As Jay Parini's irresistible new biography shows, William Faulkner straddled the gap between the place he came from and the new world of letters that he wanted to make. Explaining why he added the "u" to his name, Faulkner once said, "Maybe when I began to write, even though I thought I was writing for fun, I secretly was ambitious and did not want to ride on grandfather's coat-tails."

It's easy to understand why; the Old Colonel's coattails could have carried Paul Bunyan, Davy Crockett, and the entire Falkner clan with room to spare. A one-man wrecking crew, he left a trail of corpses in his wake. Yet the Old Colonel prospered as a lawyer and businessman and wrote two novels, a play, and a collection of sketches based on European travels.

Out of this stew of killing and high culture came William Faulkner, a headstrong yet diffident youth. Other than his doting mother, no one expected he'd amount to much. He dropped out of high school and trained with the Royal Flying Corps in Canada just before World War I ended, though not without acquiring enough experience to spin into tales of wartime derring-do.

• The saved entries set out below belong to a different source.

/-- The value of a register, before a read has cleared anything. -/
def regValue (x : RegKey) (s : State) : Word :=
  (regGet s.regs x &&& BitVec.ofNat 32 (storedMask x.reg)) ||| statusWord x s

/-! ## What a read clears (R14) and latches -/

/-- The RC fields of the band-die registers. -/
def clearDie (r : Reg) (k : DieIx) (j : Nat) (s : State) : State :=
  let p : PortIx := Fin.ofNat 4 j
  let i : StrandIx := Fin.ofNat 16 j
  match r with
  | .ADC_OVR_COUNT => s.modConv k p fun c => { c with ovrCount := 0 }
  | .ADC_PEAK => (s.modConv k p fun c => { c with peak := 0, heard := adcLevel s k p }).tick
  | .PAR_STAT => s.modStrand k i fun x => { x with parErr := 0, invBlocks := 0 }
  | .LIM_RED => s.modLim k p fun x => { x with maxRed := 0 }
  | .LIM_COUNT => s.modLim k p fun x => { x with count := 0 }
  | .GRD_COUNT => s.modGuard k i fun x => { x with count := 0 }
  | .UG_STAT => s.modProt k i fun x => { x with openings := 0 }
  | .DUTY_STAT => s.modDuty k p fun x => { x with hits := 0, max := x.frac s.time.ft }
  | .PRC_COUNT => s.modPort k p fun x => { x with unlocks := 0, refused := 0 }
  | .TUNE_STAT => s.modPort k p fun x => { x with searches := 0 }
  | .DIV_STAT => s.modPort k p fun x => { x with switches := 0 }
  | .RFFE_STAT => s.modRffe k fun x => { x with parErr := 0 }
  | _ => s

/-- The RC fields of the hub's registers, and the latches of FT_HI and WT_HI (11_wale_fabric.md R420,
15_skein_tally.md R483). -/
def clearHub (r : Reg) (i : Nat) (s : State) : State :=
  match r with
  | .COEX_STAT => { s with coex := { s.coex with denials := 0 } }
  | .COEX_GRANTS => { s with coex := { s.coex with grants := 0 } }
  | .PAIR_EVT => s.modPair (Fin.ofNat 48 i) fun p => { p with trips := 0, shorts := 0 }
  | .FT_LO => { s with time := { s.time with ftHi := s.fab / 2 ^ 32 % 2 ^ 32 } }
  | .TIME_STAT => s.modWale fun x => { x with steps := 0 }
  | .PORT_ERR => s.modWport (Fin.ofNat 8 i) fun p => { p with tagFail := 0, blkErr := 0 }
  | .PORT_EVT => s.modWport (Fin.ofNat 8 i) fun p => { p with resends := 0, downs := 0 }
  | .EP_MON => s.modEp i fun e => { e with late := 0, crcErr := 0 }
  | .GRT_CNT0 => s.modWale fun x => { x with txnTimeout := 0, retries := 0 }
  | .GRT_CNT1 => s.modWale fun x => { x with contends := 0, drainDrop := 0, policed := 0 }
  | .CANE_ERR => { s with cane := { s.cane with crcErr := 0, codeErr := 0 } }
  | .CANE_PROT => { s with cane := { s.cane with tagErr := 0, dups := 0, gaps := 0 } }
  | .CANE_EVT => { s with cane := { s.cane with evtSent := 0, evtDrop := 0 } }
  | .CANE_LINK => { s with cane := { s.cane with nudges := 0, syncLoss := 0, trainFail := 0 } }
  | .HDL_STAT => { s with handle := { s.handle with restarts := 0, cfgErrs := 0 } }
  | .TEL_VMIN_SEEN => { s with handle := { s.handle with vMin := none } }
  | .TEL_VMAX_SEEN => { s with handle := { s.handle with vMax := none } }
  | .SKN_LOST => { s with skein := { s.skein with lost := 0 } }
  | .TLY_LOST => { s with tally := { s.tally with tailLost := 0, deniedLost := 0 } }
  | .WT_LO => { s with time := { s.time with wtHi := s.wall / 2 ^ 32 } }
  | .LSH_SRC_STAT => s.modSrc (Fin.ofNat 256 i) fun x => { x with count := 0 }
  | .THM_CNT => { s with thm := { s.thm with shutdowns := 0, mailboxLost := 0, throttles := 0 } }
  | .PWR_CNT => { s with pwr := { s.pwr with wakes := 0, pfails := 0, footEntries := 0 } }
  | .DENY_CNT => { s with lid := { s.lid with denyCnt := 0 } }
  | _ => s

/-- What a read of a register changes. -/
def afterRead (x : RegKey) (s : State) : State :=
  match x.reg.chapter with
  | .riddle | .strand | .canc | .prot | .radio => clearDie x.reg (Fin.ofNat 7 x.i) x.j s
  | _ => clearHub x.reg x.i s

end Sys2Proof.Machine
end

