-- ==== Sys2Proof/Machine/FabricOps.lean ====
section
/-!
DEFINITION. Machine/FabricOps.lean: requests that reach this device over the wale fabric, responses, and the
transactions that it originates (11_wale_fabric.md R402 to R404; 12_guarantees.md R433 to R435).
-/
namespace Sys2Proof.Machine
open Sys2Proof

/-- The frame of a header. -/
def frameOf (h : WaleHdr) (resp : Bool) (payload : List Byte) : Frame :=
  { resp := resp, dst := h.dst.val, src := h.src.val, host := h.host, hops := h.hops.val, dstEp := h.dstEp.val,
    srcEp := h.srcEp.val, txn := h.txn.val, payload := payload, from_ := 8 }

/-- A received frame: what the last command sent is forgotten, and the link checks the frame. -/
def frameRx (w : WaleIx) (h : WaleHdr) (resp : Bool) (payload : List Byte) (k : Frame → State → State) (s : State) :
    State :=
  let f := frameOf h resp payload
  linkRx w f h.seq.val (frameFits f h.zeros) (frameOk s w f h.seq.val h.tag) k (clearSent s)

/-- Whether a request claims to act for the host of the root and does not come from the root (R404). -/
def Frame.denied (f : Frame) : Bool := f.host && f.src != 0

/-- A request that this device acts on by itself, by hop or as a neighbour: one that R404 denies is answered with
ACCESS_DENIED. -/
def unlessDenied (work : Frame → State → State) (f : Frame) (s : State) : State :=
  if f.denied then answer f (codeBytes .accessDenied []) s else work f s

/-- The origin of a fabric request (R404). -/
def frameOrigin (f : Frame) : Origin := if f.host then .root (Fin.ofNat 64 f.src) else .fabric (Fin.ofNat 64 f.src)

/-- A request whose target this device is, or may be (R402, R418): one for another device goes on. A broadcast goes on
and is served too; it is no transaction, so it has no response. HOST = 1 from a device that is not the root is answered
with ACCESS_DENIED (R404). -/
def targetRx (work : Frame → State → List Byte × State) (f : Frame) (s : State) : State :=
  if f.dst = 63 then
    let s := forwardTree f s
    if f.denied then answer f (codeBytes .accessDenied []) s else giveCredit f.from_ false (work f s).2
  else if f.dst = s.wale.addr then
    once f (fun s =>
      if f.denied then reply f (codeBytes .accessDenied []) s
      else let r := work f s; reply f r.1 r.2) s
  else forward f s

/-- OP 0x01. -/
def fabRead (a : Word) (f : Frame) (s : State) : List Byte × State :=
  let r := readAt (frameOrigin f) 4 a s
  let s := r.2.2.finish r.1 r.2.1
  if r.1 = .ok then (codeBytes .ok (wordBytes r.2.1), s) else (codeBytes r.1 [], s)

/-- OP 0x02. -/
def fabWrite (a w : Word) (f : Frame) (s : State) : List Byte × State :=
  let r := writeAt (frameOrigin f) 4 a w s
  (codeBytes r.1 [], (leanReport r.2).finish r.1 0)

/-- OP 0x03. -/
def fabMessage (data : List Byte) (f : Frame) (s : State) : List Byte × State :=
  (codeBytes .ok [], deliverMessage f.dstEp data s)

/-- The words of a bulk write from an address upwards (13_cane_link.md R449): the code of the first that fails and the
number written before it. A last part shorter than a word is no whole word (00_scope.md R11). -/
def bulkWrite (o : Origin) (a : Nat) : List Byte → Nat → State → Code × Nat × State
  | b0 :: b1 :: b2 :: b3 :: l, n, s =>
    let r := writeAt o 4 (BitVec.ofNat 32 a) (BitVec.ofNat 32 (leNat [b0, b1, b2, b3])) s
    if r.1 = .ok then bulkWrite o (a + 4) l (n + 1) r.2 else (r.1, n, r.2)
  | [], n, s => (.ok, n, s)
  | l, n, s => ((writeAt o l.length (BitVec.ofNat 32 a) 0 s).1, n, s)

/-- OP 0x04. -/
def fabBulk (a : Word) (data : List Byte) (f : Frame) (s : State) : List Byte × State :=
  let r := bulkWrite (frameOrigin f) a.toNat data 0 s
  (codeBytes r.1 [], (leanReport r.2.2).finish r.1 0)

/-! ## The originator (R433) -/

/-- Taking a transaction out of the list. -/
def dropTxn (t : Txn) (s : State) : State := s.modWale fun x => { x with txns := x.txns.filter fun u => u != t }

/-- Changing one in place. -/
def modTxn (t u : Txn) (s : State) : State := s.modWale fun x => { x with txns := x.txns.map fun v => if v = t then u else v }

/-- The response of a Cane tag becomes ready (13_cane_link.md R448, R455). A forwarded bulk write that fails has no
count in the wale response: the count is open. -/
def caneForwarded (tag : Fin 16) (f : Frame) (c : Code) (data : List Byte) (s : State) : State :=
  let put := fun (d : List Byte) (s : State) => { s with cane := { s.cane with
    tags := vmod s.cane.tags tag fun g => { g with ready := some ⟨tag.val, c, g.loc, f.dst, d⟩ } } }
  match field f.payload 0 1 with
  | 1 => put (if c = .ok then data.take 4 else []) s
  | 4 => if c = .ok then put (leBytes 2 ((f.payload.length - 8) / 4)) s else put (leBytes 2 (Config.free s.freeCtr)) s.tick
  | _ => put [] s

/-- The hops of a route by its D_route (11_wale_fabric.md R411). -/
def hopsOf (h : Nat) (half : Bool) (dr : Nat) : Nat := (dr - dRoute h 0 half) / (dRoute h 1 half - dRoute h 0 half)

/-- The device's own requests: an admission and a probe act on their answer. -/
def deviceTxnEnd (f : Frame) (c : Code) (data : List Byte) (s : State) : State :=
  match field f.payload 0 1 with
  | 0x10 =>
    let half := field f.payload 1 1 == 1
    let dr := field data 1 4
    if c = .ok then admitAnswer f.srcEp (field data 0 1) dr (hopsOf (field f.payload 2 1) half dr) s
    else if c = .timeout then s
    else admitAnswer f.srcEp 4 0 0 s
  | 0x21 =>
    if field f.payload 1 1 ≠ 63 then s
    else if c = .ok then probeAnswer (field data 0 8) (field data 8 1) s
    else probeNext s
  | _ => s

/-- The end of a transaction. -/
def txnEnd (t : Txn) (c : Code) (data : List Byte) (s : State) : State :=
  let s := dropTxn t s
  match t.owner with
  | .cane tag => caneForwarded tag t.f c data s
  | .strand _ _ => s
  | .device => deviceTxnEnd t.f c data s

/-- An attempt has failed: the backoff begins, or after the eighth retry the transaction ends. A request that is sent
once ends there. -/
def attemptFails (t : Txn) (s : State) : State :=
  if !isTransaction t.f then txnEnd t .timeout [] s
  else if 9 ≤ t.attempts then
    txnEnd t .timeout [] (s.modWale fun x => { x with txnTimeout := satInc 0xFFFF x.txnTimeout })
  else modTxn t { t with waiting := true, since := s.time.ft } s

/-- The transaction of a TXN and destination. -/
def findTxn (s : State) (txn dst : Nat) : Option Txn :=
  s.wale.txns.find? fun t => t.f.txn == txn && (t.f.dst == dst || t.f.dst == 63)

/-- 5 ms without a response. -/
def attemptTimeout (txn dst : Nat) (s : State) : State :=
  match findTxn s txn dst with
  | some t => if t.waiting then s else attemptFails t s
  | none => s

/-- The end of a backoff: the request goes out again with the same TXN. -/
def txnRetry (txn dst : Nat) (s : State) : State :=
  match findTxn s txn dst with
  | some t =>
    if t.waiting then
      let u := { t with waiting := false, attempts := t.attempts + 1, since := s.time.ft }
      let s := modTxn t u (s.modWale fun x => { x with retries := satInc 0xFFFF x.retries })
      let r := sendFrame t.f s
      if r.1 then r.2 else attemptFails u s
    else s
  | none => s

/-- A response frame (R418, R433): it ends its transaction here or goes on. -/
def responseRx (f : Frame) (s : State) : State :=
  if f.dst ≠ s.wale.addr then forward f (admitPass f s)
  else
    let s := giveCredit f.from_ true s
    match findTxn s f.txn f.src with
    | none => s
    | some t =>
      match codeOf (field f.payload 0 1) with
      | .timeout => if t.waiting then s else attemptFails t s
      | c => txnEnd t c (f.payload.drop 1) s

end Sys2Proof.Machine
end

He enrolled at the University of Mississippi on his return to the family home in Oxford, and behaved so pretentiously that he acquired the nickname "Count No 'Count" from his classmates. As in high school, he worked only at the subjects he liked and, again, dropped out.

He was a parent's nightmare, in other words, but became a reader's dream by taking the path of Keats, Dickens, Twain, and Whitman, studying a curriculum broader than that of any university. But even geniuses have to eat, and as Faulkner worked his way through this long period of self-absorbed latency, he took a series of short-lived jobs, none more comical than that of postmaster at the university, where he read the magazines others subscribed to and learned what editors wanted.

He published his first novels, "Soldiers' Pay" and "Mosquitoes," with Boni & Liveright, though the firm refused "Flags in the Dust" in a crushing letter of rejection. A less determined writer would have quit. Instead, Faulkner wrote "The Sound and the Fury," one of the most influential novels of the 20th century. When it was published, he was night superviser at the university power plant.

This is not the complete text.